The CID-keyed font NotoSansTamil-Regular.t42
has been converted from Google's Tamil ttf font.
You need this conversion because without this conversion, a postscript program can't access a truetype font!
Refer Post Conversion from ttf to type 2 CID font (type 42 base font) for conversion.
The CIDMap of t42
font enforces an identity mapping as follows:
Character code 0 maps to Glyph index 0
Character code 1 maps to Glyph index 1
Character code 2 maps to Glyph index 2
......
......
Character code NumGlyphs-1 maps to Glyph index NumGlyphs-1
It is clearly evident that there is no Unicode involved in this mapping inherently.
To understand concretely, edit the following postscript program tamil.ps
that accesses t42
font through postscript's findfont
operator.
%!PS-Adobe-3.0
/myNoTo {/NotoSansTamil-Regular findfont exch scalefont setfont} bind def
13 myNoTo
100 600 moveto
% தமிழ் தங்களை வரவேற்கிறது!
<0019001d002a005e00030019004e00120030002200030024001f002f0024005b0012002a0020007a00aa> show
100 550 moveto
% Tamil Welcomes You!
<0155017201aa019801a500030163018801a5017f01b101aa018801c20003016901b101cb00aa00b5> show
showpage
Issue the following Ghostscript command to execute the postscript program tamil.ps
.
gswin64c.exe "D:\cidfonts\NotoSansTamil-Regular.t42" "D:\cidfonts\tamil.ps
(on Windows Platform).gs ~/cidfonts/NotoSansTamil-Regular.t42 ~/cidfonts/tamil.ps
(on Linux Platform).This will display two strings தமிழ் தங்களை வரவேற்கிறது!
and Tamil Welcomes You!
respectively in subsequent rows.
Note that the strings for show
operator are in Hexadecimal format embedded within angular brackets. Operator show
extracts 2 bytes at a time and maps this CID (16 bit value) to a Glyph.

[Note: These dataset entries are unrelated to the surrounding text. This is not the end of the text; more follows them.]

-- ==== Sys2Proof/Laws/PerInstr.lean ====
section
/-! SUPPORT. Laws/PerInstr.lean: one lemma per operation: its word lies in its port's quarter, carries its operand in the
data field, and is well formed (spec/30_encoding.md R90 to R94). -/

namespace Sys2Proof.Laws

/-- The fields of an operation's word are the operation's port, number and operand; every operation is well formed. -/
def WordFields.Statement (i : Instr) : Prop :=
  i.wellFormed = true ∧ portField (encode i) = portCode (instrPort i) ∧ functField (encode i) = instrFunct i ∧
    dataField (encode i) = instrData i

theorem WordFields.nop : WordFields.Statement .nop := by unfold WordFields.Statement; decide

theorem WordFields.reset : WordFields.Statement .reset := by unfold WordFields.Statement; decide

theorem WordFields.avail : WordFields.Statement .avail := by unfold WordFields.Statement; decide

theorem WordFields.take : WordFields.Statement .take := by unfold WordFields.Statement; decide

theorem WordFields.store (b : Byte) : WordFields.Statement (.store b) := by
  simp only [WordFields.Statement]
  revert b
  decide

theorem WordFields.send (b : Byte) : WordFields.Statement (.send b) := by
  simp only [WordFields.Statement]
  revert b
  decide

end Sys2Proof.Laws
end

For example, the first 4 Hex digits in the 1st string is 0019
whose decimal equivalent is 25
. This maps to glyph த
.
In order to use this font t42
, each string (created from character set of a ttf
) should be converted into hexadecimal string by hand which is practically impossible and therefore this font becomes futile.
Now consider the following C++ code that generates a postscript program called myNotoTamil.ps
that accesses the same t42
font through postscript's findfont
operator.
const short lcCharCodeBufSize = 200; // Character Code buffer size.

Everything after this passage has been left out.